- Chcę być przy tacie – odparłam cicho, zachrypniętym od płaczu głosem.
- Jest Pani w ciąży, stres...
- Wiem co powoduje stres, tak?! – podniosłam głos, na co pielęgniarka delikatnie się speszyła. – Proszę się nie martwić, poradzę sobie.
- Co się dzieje? – obok pielęgniarki pojawił się Zayn, a tuż za nim David.
- Nic się nie dzieje – warknęłam.
- Uspokój się misiaczku, nie wolno Ci się denerwować – powiedział David z zatroskaną miną.
- Jak mam się uspokoić, jeśli mój ojciec leży tutaj nieprzytomny?! – krzyknęłam.
- Clairy, przestań i choć raz się kogoś posłuchaj! – zagrzmiał David. – Wszyscy się denerwujemy, ale ty nie powinnaś, zrozum!
- Dajcie mi wszyscy święty spokój – jęknęłam zdesperowana, chowając twarz w dłoniach. Niechciane łzy ponownie naleciały mi do oczu i szybko zaczęły spływać mi po policzkach. – Już mam dosyć – zaszlochałam.

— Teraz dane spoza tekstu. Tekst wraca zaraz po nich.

-- ==== Sys2Proof/Machine/Fdb.lean ====
section
/-!
DEFINITION. The forwarding database's own steps and window commands (R241 to R254): learning, cross-learning, the aging
sweep, searches, inserts, flushes and the rebuild.
-/

namespace Sys2Proof.Machine

/-- LEARN_APPLY: database `i` applies its next learn action whose frame has ended (R239, R241): a source hit that waits for
it, or the oldest ready request of the learn queue. -/
def execLearnApply (t i : Nat) (s : State) : Res :=
  running t s fun s =>
    if 2 ≤ i || !(s.fdbOn i) then s
    else
      let x := s.fdb i
      match x.late.find? fun r => r.ready ≤ s.now with
      | some r => (s.setFdb i { x with late := x.late.erase r }).learnAct i r.fid r.mac r.port
      | none =>
        match x.learn.find? fun r => r.ready ≤ s.now with
        | some r => (s.setFdb i { x with learn := x.learn.erase r }).learnAct i r.fid r.mac r.port
        | none => s

/-- XLEARN_OFFER_APPLY: database `i` takes its oldest offer (R243): ignored for a local or static key, else an XLRN entry is
inserted or updated. -/
def execXlearnOfferApply (t i : Nat) (s : State) : Res :=
  running t s fun s =>
    if 2 ≤ i || !(s.fdbOn i) then s
    else
      match (s.fdb i).offers with
      | [] => s
      | r :: rest =>
        let s := s.setFdb i { s.fdb i with offers := rest }
        let e := s.newEntry r.fid r.mac r.port true
        match s.fdbFind i (s.fdbBank i) r.fid r.mac with
        | some idx => if isXlrn (s.slotAt i (s.fdbBank i) idx) then s.fdbUpdate i idx e else s
        | none =>
          let (code, _, s) := s.fdbInsert i e
          if code = 3 then s.rehashAsk i else s

/-- The sweep moves a stash entry to a bucket with a free slot (R250). -/
def State.unstash (s : State) (i idx : Nat) : State :=
  let b := s.fdbBank i
  let e := s.slotAt i b idx
  let fid := fget e En.FENT_FID
  let mac := fget e En.FENT_MAC
  match s.freeSlot i b (s.keySlots i b 0 fid mac ++ s.keySlots i b 1 fid mac) with
  | some f => ((s.slotPut i b f e).slotPut i b idx 0).inc (pFDB i) Cn.FDB_RELOCATIONS
  | none => s

/-- AGING_SWEEP_STEP: when its step is due, the sweep of database `i` treats the entry at FDB_SWEEP.POS (R248, R250). A slot
that read with an uncorrectable error is invalidated (R255). -/
def execAgingSweepStep (t i : Nat) (s : State) : Res :=
  running t s fun s =>
    let p := pFDB i
    let age := s.fld p Fd.FDB_AGE_AGE_SEC
    if 2 ≤ i || age = 0 || !(s.fdbOn i) || s.now < (s.fdb i).sweepAt + age * 1000000000 / 16448 then s
    else
      let pos := s.fld p Fd.FDB_SWEEP_POS
      let b := s.fdbBank i
      let wasBad := (s.fdb i).bad.contains (b, pos)
      let s := s.setFdb i { s.fdb i with sweepAt := (s.fdb i).sweepAt + age * 1000000000 / 16448 }
      let s := s.setFld p Fd.FDB_SWEEP_POS ((pos + 1) % 16448)
      let e := s.slotAt i b pos
      if wasBad then s.slotPut i b pos 0
      else if !(isValid e) then s
      else if isStatic e then s.fdbUpdate i pos (fput e En.FENT_HIT 0)
      else if fget e En.FENT_HIT = 0 then (s.fdbRemove i pos).inc p Cn.FDB_AGED
      else
        let s := s.fdbUpdate i pos (fput e En.FENT_HIT 0)
        if 16384 ≤ pos then s.unstash i pos else s

/-! ### Window commands (R254) -/

/-- FDB_WIN_RESULT: 0 OK, 1 NOT_FOUND, 2 REPLACED, 3 FULL, 4 STASHED. -/
def State.fdbResult (s : State) (i code idx : Nat) : State :=
  (s.setFld (pFDB i) Fd.FDB_WIN_RESULT_CODE code).setFld (pFDB i) Fd.FDB_WIN_RESULT_INDEX idx

/-- A command of the active bank is refused with BANK = 1 (R254). -/
def State.activeOnly (s : State) (i : Nat) : Option Nat := if s.flag (pFDB i) Fd.WIN_BANK then some Er.WIN_BAD_OP else none

/-- A command that FDB page `i` carries out. -/
def State.fdbCmd (s : State) (d i v : Nat) (chk : State → Option Nat) (f : State → State) : State :=
  if 2 ≤ i then s else s.winCmd d (pFDB i) v chk f

/-- SEARCH: finds the key of DATA0 to DATA7 in the selected bank. -/
def State.fdbSearch (s : State) (d i v : Nat) : State :=
  s.fdbCmd d i v (fun _ => none) fun s =>
    let x := s.winData (pFDB i)
    let b := s.winBank (pFDB i) 0
    match s.fdbFind i b (fget x En.FENT_FID) (fget x En.FENT_MAC) with
    | some idx => (s.setWinData (pFDB i) (s.slotAt i b idx)).fdbResult i 0 idx
    | none => s.fdbResult i 1 0

/-- SEARCH: finds the key of DATA0 to DATA7 in the selected bank. -/
def execSearch (t d i : Nat) (s : State) : Res := live t s fun s => s.fdbSearch d i 8

/-- An entry passes FDB_NEXT_FILTER. -/
def State.nextPass (s : State) (i : Nat) (e : Entry) : Bool :=
  let p := pFDB i
  isValid e
    && (!(s.flag p Fd.FDB_NEXT_FILTER_FID_EN) || fget e En.FENT_FID = s.fld p Fd.FDB_NEXT_FILTER_FID)
    && (!(s.flag p Fd.FDB_NEXT_FILTER_PORT_EN) || (fget e En.FENT_GROUP = 0 && fget e En.FENT_DEST = s.fld p Fd.FDB_NEXT_FILTER_PORT))
    && (!(s.flag p Fd.FDB_NEXT_FILTER_XLRN_ONLY) || isXlrn e)
    && (!(s.flag p Fd.FDB_NEXT_FILTER_STATIC_ONLY) || isStatic e)
    && (!(s.flag p Fd.FDB_NEXT_FILTER_DYN_ONLY) || (!isStatic e && !isXlrn e))

/-- NEXT: the first valid entry at or after WIN_ADDR.INDEX that passes FDB_NEXT_FILTER. -/
def State.fdbNextCmd (s : State) (d i v : Nat) : State :=
  s.fdbCmd d i v (fun _ => none) fun s =>
    let lo := s.fld (pFDB i) Fd.WIN_INDEX
    match (s.tabList (pFDB i) 0 (s.winBank (pFDB i) 0)).find? fun x => lo ≤ x.1 && s.nextPass i x.2 with
    | some x => s.fdbResult i 0 x.1
    | none => s.fdbResult i 1 0

/-- NEXT: the first valid entry at or after WIN_ADDR.INDEX that passes FDB_NEXT_FILTER. -/
def execFdbNext (t d i : Nat) (s : State) : Res := live t s fun s => s.fdbNextCmd d i 9

/-- The values INSERT refuses (Table 1). -/
def insertCheck (x : Entry) : Option Nat :=
  let stat := isStatic x
  let group := fget x En.FENT_GROUP = 1
  if (fget x En.FENT_DROP = 1 || fget x En.FENT_SA_LOCK = 1) && !stat then some Er.REG_BAD_VALUE
  else if !group && (35 < fget x En.FENT_DEST || (fget x En.FENT_MAC / 2 ^ 40).testBit 0) then some Er.REG_BAD_VALUE
  else none

/-- INSERT: inserts the entry of DATA0 to DATA7 into the active bank (R244). -/
def State.fdbInsertCmd (s : State) (d i v : Nat) : State :=
  s.fdbCmd d i v (fun s => (s.activeOnly i).or (insertCheck (s.winData (pFDB i)))) fun s =>
    let x := s.winData (pFDB i) &&& BitVec.ofNat 256 En.FENT_rw
    let (code, idx, s) := s.fdbInsert i (fput (fput x En.FENT_VALID 1) En.FENT_STAMP s.now)
    let s := s.fdbResult i code idx
    if code = 3 then s.rehashAsk i else s

/-- INSERT: inserts the entry of DATA0 to DATA7 into the active bank (R244). -/
def execInsert (t d i : Nat) (s : State) : Res := live t s fun s => s.fdbInsertCmd d i 10

/-- DELETE: removes the key of DATA0 to DATA7 from the active bank. -/
def State.fdbDelete (s : State) (d i v : Nat) : State :=
  s.fdbCmd d i v (fun s => s.activeOnly i) fun s =>
    let x := s.winData (pFDB i)
    match s.fdbFind i (s.fdbBank i) (fget x En.FENT_FID) (fget x En.FENT_MAC) with
    | some idx => (s.fdbRemove i idx).fdbResult i 0 idx
    | none => s.fdbResult i 1 0

/-- DELETE: removes the key of DATA0 to DATA7 from the active bank. -/
def execDelete (t d i : Nat) (s : State) : Res := live t s fun s => s.fdbDelete d i 11

/-- FLUSH_PORT: removes the entries of a port, or of all ports; static ones when asked.
DEDUCED, unsafe (notes/assumptions/39.md). -/
def State.fdbFlushPort (s : State) (d i v : Nat) : State :=
  s.fdbCmd d i v (fun s => s.activeOnly i) fun s =>
    let x := s.winData (pFDB i)
    let (n, s) := s.fdbRemoveAll i fun e =>
      (bitsOf x 6 1 = 1 || !isStatic e) && (bitsOf x 7 1 = 1 || (fget e En.FENT_GROUP = 0 && fget e En.FENT_DEST = bitsOf x 0 6))
    (s.addCnt (pFDB i) Cn.FDB_FLUSHED n).fdbResult i 0 n

/-- FLUSH_PORT: removes the entries of a port, or of all ports; static ones when asked. -/
def execFlushPort (t d i : Nat) (s : State) : Res := live t s fun s => s.fdbFlushPort d i 12

/-- REHASH: clears the standby bank and turns mirroring on (R252); the command stays busy until REHASH_DONE. -/
def State.fdbRehash (s : State) (d i v : Nat) : State :=
  s.fdbCmd d i v (fun s => if s.flag (pFDB i) Fd.WIN_BANK then none else some Er.WIN_BAD_OP) fun s =>
    let b := 1 - s.fdbBank i
    let s := (s.tabList (pFDB i) 0 b).foldl (fun s x => s.setEnt (pFDB i) 0 b x.1 0) s
    (s.setFld (pFDB i) fRebuild 1).setFlag (pFDB i) fRebuilt false

/-- REHASH: clears the standby bank and turns mirroring on (R252); the command stays busy until REHASH_DONE. -/
def execRehash (t d i : Nat) (s : State) : Res := live t s fun s => s.fdbRehash d i 13

/-- The rebuild inserts entries one after another; whether all were placed. -/
def State.rebuildAll (s : State) (i : Nat) : List Entry → Bool × State
  | [] => (true, s)
  | e :: l =>
    let (code, _, s) := s.bankInsert i (1 - s.fdbBank i) e
    if code = 3 then (false, s) else s.rebuildAll i l

/-- REHASH_DONE: the rebuild of database `i` has read every valid active entry: REBUILT, or FULL (R252, Table 6). -/
def execRehashDone (t i : Nat) (s : State) : Res :=
  live t s fun s =>
    if 2 ≤ i || s.fld (pFDB i) fRebuild ≠ 1 then s
    else
      let l := ((s.tabList (pFDB i) 0 (s.fdbBank i)).map (·.2)).filter isValid
      let (ok, s) := s.rebuildAll i l
      let s := if ok then ((s.setFld (pFDB i) fRebuild 2).setFlag (pFDB i) fRebuilt true).fdbResult i 0 0 else s.rebuildEnd i 3
      s.raise (pFDB i) Iq.FDB_REBUILD_DONE

/-- HASH: both buckets of the key under the selected bank's seeds. -/
def State.fdbHashCmd (s : State) (d i v : Nat) : State :=
  s.fdbCmd d i v (fun _ => none) fun s =>
    let x := s.winData (pFDB i)
    let b := s.winBank (pFDB i) 0
    let h := fun side => s.fdbBucket i b side (fget x En.FENT_FID) (fget x En.FENT_MAC)
    ((s.setFld (pFDB i) Fd.FDB_WIN_HASH_B0 (h 0)).setFld (pFDB i) Fd.FDB_WIN_HASH_B1 (h 1)).fdbResult i 0 0

/-- HASH: both buckets of the key under the selected bank's seeds. -/
def execFdbHash (t d i : Nat) (s : State) : Res := live t s fun s => s.fdbHashCmd d i 14

end Sys2Proof.Machine
end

- Mała – poczułam jak czyjeś ręce na swoich ramionach. Od razu wiedziałam kto to był. – Wracajmy do domu.
- Zayn...
- Przyjedziemy jutro – wszedł mi w zdanie. – Dzisiaj już dużo przeszłaś, wystarczy wrażeń jak na jeden dzień.
- To wszystko przeze mnie, Zayn, przeze mnie – spojrzałam na niego. Skrzywił się lekko na widok mojego stanu.
- Nic nie jest Twoją winą, kochanie – rzekł.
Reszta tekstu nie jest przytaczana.